What is required | Write out again each line of the material below, unchanged, from the first one to the line that holds "exact .ite h hv.same.answerRestore".

Provided entries |
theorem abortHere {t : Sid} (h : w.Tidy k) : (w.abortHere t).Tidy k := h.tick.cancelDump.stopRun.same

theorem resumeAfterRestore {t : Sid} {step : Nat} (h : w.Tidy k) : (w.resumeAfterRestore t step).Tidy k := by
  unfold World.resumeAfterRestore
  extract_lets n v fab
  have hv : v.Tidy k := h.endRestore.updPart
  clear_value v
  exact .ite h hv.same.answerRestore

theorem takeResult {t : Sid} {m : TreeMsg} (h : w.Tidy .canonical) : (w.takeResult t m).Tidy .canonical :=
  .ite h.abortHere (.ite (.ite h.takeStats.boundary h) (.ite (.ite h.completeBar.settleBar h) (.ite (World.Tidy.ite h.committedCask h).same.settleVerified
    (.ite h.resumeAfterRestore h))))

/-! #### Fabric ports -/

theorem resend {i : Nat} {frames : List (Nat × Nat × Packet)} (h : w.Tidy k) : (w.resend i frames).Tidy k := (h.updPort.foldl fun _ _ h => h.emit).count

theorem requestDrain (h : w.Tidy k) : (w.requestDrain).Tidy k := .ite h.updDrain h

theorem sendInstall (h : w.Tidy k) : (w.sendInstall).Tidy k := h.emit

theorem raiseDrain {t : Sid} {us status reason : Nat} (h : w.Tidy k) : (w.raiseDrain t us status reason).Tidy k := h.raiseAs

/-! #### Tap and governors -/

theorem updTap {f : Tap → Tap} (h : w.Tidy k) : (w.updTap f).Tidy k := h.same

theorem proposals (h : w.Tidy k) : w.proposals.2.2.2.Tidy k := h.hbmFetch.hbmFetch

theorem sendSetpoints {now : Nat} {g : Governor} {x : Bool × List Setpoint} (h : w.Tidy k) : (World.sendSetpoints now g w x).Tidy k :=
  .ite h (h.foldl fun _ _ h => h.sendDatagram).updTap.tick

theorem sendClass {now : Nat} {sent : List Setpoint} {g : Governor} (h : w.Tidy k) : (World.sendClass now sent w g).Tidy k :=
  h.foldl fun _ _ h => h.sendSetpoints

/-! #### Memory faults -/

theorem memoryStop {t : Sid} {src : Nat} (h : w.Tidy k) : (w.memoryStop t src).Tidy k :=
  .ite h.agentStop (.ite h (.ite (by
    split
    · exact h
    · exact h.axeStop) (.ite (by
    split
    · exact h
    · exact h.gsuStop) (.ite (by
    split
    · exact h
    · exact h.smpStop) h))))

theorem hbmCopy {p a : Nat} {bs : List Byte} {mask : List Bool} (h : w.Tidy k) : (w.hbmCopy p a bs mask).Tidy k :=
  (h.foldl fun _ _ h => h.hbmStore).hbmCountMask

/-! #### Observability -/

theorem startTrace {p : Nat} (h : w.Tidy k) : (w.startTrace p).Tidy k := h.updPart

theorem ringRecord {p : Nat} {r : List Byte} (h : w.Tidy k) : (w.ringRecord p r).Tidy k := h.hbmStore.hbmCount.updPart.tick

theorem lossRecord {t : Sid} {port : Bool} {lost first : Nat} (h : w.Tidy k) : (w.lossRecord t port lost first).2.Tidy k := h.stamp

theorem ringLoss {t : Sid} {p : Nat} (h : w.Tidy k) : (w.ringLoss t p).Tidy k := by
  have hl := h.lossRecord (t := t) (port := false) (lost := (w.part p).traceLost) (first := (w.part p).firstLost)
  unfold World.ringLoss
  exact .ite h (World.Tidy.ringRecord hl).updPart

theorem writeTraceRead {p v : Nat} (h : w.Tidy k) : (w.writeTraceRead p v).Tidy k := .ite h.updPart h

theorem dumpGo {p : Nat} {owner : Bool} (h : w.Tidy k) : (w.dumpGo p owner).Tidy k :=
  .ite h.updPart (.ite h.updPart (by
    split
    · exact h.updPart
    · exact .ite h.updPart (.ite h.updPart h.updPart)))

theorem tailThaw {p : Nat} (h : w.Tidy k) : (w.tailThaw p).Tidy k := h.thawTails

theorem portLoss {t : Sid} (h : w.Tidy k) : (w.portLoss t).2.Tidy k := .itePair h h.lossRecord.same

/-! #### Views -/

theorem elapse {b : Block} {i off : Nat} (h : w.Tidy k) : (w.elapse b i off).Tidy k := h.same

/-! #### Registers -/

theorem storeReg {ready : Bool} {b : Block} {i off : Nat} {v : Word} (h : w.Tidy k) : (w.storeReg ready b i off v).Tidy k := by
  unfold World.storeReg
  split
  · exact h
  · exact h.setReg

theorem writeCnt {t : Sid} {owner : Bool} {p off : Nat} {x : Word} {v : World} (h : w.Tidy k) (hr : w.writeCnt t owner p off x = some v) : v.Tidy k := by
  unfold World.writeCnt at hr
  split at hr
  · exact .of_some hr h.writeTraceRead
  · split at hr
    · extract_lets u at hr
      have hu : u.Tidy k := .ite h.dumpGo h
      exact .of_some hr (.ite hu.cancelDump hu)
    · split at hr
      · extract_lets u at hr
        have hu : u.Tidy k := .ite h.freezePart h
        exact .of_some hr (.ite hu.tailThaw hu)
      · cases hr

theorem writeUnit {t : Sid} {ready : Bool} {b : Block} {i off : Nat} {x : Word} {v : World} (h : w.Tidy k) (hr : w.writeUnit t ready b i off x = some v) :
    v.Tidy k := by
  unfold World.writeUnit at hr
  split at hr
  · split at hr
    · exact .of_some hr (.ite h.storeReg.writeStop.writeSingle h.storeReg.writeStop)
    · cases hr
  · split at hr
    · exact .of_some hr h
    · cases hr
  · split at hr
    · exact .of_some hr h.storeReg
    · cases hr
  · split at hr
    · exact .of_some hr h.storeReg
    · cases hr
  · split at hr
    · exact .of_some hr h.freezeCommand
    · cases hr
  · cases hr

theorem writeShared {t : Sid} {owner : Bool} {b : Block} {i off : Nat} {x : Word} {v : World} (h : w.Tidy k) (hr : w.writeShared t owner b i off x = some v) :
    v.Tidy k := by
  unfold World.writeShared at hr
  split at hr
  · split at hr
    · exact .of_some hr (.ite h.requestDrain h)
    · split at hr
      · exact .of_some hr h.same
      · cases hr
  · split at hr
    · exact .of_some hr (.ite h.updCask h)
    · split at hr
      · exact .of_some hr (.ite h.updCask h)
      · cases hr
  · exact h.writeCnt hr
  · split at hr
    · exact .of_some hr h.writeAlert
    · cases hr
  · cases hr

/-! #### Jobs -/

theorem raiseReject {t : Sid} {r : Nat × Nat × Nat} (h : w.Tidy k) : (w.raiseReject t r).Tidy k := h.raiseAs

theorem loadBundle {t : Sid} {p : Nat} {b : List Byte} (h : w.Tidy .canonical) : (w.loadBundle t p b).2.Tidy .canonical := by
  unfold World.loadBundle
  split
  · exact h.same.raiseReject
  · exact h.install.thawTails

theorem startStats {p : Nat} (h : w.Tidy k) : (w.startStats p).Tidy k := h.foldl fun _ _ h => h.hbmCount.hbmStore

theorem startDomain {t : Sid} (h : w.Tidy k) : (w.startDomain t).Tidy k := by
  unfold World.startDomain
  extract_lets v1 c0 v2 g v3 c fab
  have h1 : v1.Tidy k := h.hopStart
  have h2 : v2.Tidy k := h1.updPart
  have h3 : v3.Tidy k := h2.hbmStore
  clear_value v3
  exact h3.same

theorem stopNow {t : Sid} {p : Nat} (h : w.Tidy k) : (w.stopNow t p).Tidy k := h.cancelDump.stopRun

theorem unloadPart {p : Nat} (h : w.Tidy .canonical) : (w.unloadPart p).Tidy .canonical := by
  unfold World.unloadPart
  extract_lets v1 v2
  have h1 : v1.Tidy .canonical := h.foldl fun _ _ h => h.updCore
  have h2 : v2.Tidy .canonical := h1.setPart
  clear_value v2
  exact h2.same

Response to the exercise |
theorem abortHere {t : Sid} (h : w.Tidy k) : (w.abortHere t).Tidy k := h.tick.cancelDump.stopRun.same

theorem resumeAfterRestore {t : Sid} {step : Nat} (h : w.Tidy k) : (w.resumeAfterRestore t step).Tidy k := by
  unfold World.resumeAfterRestore
  extract_lets n v fab
  have hv : v.Tidy k := h.endRestore.updPart
  clear_value v
  exact .ite h hv.same.answerRestore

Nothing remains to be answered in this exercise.